#### [Your goal]
Among the lines of the records, count those containing the word "lean", then give the number alone.

Saved entries
%%

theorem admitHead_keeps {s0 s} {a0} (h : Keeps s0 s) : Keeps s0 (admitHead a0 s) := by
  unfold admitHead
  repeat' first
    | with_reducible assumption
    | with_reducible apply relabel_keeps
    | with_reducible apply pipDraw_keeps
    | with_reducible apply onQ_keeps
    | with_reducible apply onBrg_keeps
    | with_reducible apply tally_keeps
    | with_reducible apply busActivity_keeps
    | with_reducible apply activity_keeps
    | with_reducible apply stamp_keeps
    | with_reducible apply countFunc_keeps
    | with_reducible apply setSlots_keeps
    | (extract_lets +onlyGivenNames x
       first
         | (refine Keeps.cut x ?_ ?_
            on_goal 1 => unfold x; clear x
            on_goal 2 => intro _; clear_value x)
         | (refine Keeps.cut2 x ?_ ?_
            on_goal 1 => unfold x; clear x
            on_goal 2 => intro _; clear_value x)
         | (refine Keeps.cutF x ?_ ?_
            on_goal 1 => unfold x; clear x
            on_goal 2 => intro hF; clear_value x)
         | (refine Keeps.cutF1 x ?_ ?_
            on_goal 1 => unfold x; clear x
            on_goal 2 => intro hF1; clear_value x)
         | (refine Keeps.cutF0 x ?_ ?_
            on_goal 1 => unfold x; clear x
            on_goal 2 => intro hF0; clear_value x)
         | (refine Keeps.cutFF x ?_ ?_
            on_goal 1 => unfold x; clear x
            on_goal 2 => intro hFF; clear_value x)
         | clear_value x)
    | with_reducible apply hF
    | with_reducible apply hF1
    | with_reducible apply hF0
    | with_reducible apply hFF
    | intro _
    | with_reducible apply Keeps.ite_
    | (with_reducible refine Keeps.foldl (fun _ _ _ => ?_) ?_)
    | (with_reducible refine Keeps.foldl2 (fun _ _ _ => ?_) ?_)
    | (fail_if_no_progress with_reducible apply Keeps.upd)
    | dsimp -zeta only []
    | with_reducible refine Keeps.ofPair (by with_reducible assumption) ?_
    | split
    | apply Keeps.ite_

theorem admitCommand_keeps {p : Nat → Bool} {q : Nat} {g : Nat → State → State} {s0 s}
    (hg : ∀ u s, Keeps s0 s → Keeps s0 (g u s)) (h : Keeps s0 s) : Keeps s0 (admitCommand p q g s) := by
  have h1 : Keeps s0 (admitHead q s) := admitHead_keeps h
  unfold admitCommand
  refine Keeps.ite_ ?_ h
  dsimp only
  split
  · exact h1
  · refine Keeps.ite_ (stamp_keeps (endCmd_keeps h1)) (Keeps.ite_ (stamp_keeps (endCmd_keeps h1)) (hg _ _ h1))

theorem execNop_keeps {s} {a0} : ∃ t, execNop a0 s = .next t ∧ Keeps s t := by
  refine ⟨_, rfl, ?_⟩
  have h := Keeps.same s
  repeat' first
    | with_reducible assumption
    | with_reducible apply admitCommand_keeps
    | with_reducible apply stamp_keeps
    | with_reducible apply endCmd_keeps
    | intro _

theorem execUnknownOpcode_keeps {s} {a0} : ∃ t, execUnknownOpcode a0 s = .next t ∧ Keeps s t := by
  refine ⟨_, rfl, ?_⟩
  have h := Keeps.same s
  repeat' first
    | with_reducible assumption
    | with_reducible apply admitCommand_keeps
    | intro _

%%
%%

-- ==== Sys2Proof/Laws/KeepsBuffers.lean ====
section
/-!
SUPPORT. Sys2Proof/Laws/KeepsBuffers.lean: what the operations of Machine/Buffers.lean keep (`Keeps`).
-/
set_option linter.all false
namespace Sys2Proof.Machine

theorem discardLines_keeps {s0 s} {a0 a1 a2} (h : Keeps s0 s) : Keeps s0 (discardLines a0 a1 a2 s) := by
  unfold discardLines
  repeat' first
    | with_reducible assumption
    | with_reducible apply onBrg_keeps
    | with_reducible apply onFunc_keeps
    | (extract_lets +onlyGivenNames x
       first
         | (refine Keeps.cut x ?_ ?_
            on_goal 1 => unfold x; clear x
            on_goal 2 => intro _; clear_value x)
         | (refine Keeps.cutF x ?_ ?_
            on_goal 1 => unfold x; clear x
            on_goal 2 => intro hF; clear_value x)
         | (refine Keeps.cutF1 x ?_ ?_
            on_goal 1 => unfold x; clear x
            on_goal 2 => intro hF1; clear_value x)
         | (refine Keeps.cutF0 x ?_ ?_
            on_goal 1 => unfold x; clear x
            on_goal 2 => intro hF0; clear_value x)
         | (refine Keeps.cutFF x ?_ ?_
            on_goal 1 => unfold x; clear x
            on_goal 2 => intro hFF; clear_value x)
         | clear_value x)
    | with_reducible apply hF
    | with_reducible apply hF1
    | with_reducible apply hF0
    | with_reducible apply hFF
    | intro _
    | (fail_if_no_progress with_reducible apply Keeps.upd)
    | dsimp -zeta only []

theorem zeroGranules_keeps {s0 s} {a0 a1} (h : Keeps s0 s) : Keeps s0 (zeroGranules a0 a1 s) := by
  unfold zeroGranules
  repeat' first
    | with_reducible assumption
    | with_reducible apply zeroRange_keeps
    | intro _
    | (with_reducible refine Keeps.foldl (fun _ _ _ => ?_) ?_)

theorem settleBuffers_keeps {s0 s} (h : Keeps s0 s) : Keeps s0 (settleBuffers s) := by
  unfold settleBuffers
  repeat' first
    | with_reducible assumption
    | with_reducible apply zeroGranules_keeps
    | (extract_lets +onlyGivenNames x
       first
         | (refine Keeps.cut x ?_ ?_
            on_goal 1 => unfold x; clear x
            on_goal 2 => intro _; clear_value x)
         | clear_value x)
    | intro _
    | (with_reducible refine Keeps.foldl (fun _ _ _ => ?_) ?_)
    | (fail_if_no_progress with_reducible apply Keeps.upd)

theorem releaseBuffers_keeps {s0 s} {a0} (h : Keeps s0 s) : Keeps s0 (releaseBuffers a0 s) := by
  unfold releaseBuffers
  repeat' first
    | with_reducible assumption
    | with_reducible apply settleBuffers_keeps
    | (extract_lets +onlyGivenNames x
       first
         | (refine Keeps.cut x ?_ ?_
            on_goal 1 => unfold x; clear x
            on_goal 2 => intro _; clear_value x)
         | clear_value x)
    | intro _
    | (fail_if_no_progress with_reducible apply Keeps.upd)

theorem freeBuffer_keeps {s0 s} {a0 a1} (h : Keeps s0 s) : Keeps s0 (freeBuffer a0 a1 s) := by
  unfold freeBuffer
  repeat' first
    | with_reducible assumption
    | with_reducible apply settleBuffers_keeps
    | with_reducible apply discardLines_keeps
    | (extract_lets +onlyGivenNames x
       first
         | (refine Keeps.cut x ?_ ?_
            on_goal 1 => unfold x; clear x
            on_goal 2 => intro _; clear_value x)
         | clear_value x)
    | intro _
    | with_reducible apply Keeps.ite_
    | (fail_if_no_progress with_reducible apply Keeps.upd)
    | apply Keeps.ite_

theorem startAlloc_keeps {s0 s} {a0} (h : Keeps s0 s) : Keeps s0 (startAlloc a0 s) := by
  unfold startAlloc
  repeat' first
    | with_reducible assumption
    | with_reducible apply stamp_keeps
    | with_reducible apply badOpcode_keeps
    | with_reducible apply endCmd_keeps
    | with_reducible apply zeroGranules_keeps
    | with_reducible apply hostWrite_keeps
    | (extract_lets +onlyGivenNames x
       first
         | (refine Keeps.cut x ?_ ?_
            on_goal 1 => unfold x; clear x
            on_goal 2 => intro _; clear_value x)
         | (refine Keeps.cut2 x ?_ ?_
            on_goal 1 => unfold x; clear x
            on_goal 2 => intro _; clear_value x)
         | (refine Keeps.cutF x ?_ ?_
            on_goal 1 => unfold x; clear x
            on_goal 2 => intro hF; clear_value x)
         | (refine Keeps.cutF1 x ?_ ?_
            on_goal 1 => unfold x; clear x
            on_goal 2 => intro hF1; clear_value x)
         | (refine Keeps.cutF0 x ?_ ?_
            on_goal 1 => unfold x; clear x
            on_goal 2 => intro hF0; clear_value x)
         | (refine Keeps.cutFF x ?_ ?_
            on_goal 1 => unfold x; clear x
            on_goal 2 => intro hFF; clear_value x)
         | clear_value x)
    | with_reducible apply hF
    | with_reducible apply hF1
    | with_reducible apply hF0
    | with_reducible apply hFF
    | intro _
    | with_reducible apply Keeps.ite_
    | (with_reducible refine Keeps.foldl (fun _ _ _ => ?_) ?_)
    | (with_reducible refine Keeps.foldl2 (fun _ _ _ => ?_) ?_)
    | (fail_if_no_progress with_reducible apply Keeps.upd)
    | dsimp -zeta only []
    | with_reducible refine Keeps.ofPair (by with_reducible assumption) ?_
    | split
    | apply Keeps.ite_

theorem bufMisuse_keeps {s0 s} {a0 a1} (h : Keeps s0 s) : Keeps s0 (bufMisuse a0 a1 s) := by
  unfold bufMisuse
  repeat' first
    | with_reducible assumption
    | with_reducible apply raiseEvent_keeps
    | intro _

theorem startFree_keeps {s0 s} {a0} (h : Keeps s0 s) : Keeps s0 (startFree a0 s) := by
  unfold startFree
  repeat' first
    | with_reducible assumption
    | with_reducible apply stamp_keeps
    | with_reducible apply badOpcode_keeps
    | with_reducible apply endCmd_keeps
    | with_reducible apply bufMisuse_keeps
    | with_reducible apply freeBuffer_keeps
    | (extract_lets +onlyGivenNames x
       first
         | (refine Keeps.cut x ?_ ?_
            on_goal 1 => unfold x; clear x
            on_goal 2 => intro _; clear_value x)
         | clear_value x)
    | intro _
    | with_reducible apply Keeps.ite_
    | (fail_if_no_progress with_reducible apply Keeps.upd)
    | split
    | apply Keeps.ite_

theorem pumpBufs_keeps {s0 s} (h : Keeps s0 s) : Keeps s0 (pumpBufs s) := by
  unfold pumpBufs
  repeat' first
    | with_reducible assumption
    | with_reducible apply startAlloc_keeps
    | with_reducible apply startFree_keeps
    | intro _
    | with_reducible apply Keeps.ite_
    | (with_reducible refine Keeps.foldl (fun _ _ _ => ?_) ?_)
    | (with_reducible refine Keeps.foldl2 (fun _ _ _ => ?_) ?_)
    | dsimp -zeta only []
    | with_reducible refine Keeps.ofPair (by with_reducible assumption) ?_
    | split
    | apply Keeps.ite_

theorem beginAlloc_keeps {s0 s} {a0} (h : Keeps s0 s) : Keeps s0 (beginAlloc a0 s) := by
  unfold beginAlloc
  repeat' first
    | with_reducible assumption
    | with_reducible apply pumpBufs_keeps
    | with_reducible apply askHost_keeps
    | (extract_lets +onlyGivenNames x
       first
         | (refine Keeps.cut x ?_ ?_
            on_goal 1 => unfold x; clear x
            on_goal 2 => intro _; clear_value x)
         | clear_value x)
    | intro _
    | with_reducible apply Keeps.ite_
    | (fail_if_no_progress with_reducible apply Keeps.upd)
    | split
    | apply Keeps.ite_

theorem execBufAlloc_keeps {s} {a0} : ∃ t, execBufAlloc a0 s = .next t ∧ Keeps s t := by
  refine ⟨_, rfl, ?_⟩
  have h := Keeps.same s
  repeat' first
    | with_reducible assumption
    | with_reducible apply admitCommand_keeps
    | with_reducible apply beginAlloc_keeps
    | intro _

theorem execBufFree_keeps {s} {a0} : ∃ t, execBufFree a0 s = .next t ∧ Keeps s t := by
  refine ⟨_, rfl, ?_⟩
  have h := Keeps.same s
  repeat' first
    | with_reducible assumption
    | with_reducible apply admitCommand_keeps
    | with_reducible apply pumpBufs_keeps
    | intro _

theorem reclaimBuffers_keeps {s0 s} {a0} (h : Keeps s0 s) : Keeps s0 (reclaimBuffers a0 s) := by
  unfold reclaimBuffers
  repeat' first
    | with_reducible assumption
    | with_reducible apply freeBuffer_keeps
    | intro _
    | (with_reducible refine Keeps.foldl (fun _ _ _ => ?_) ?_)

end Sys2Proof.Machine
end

%%

#### [Exercise result]
2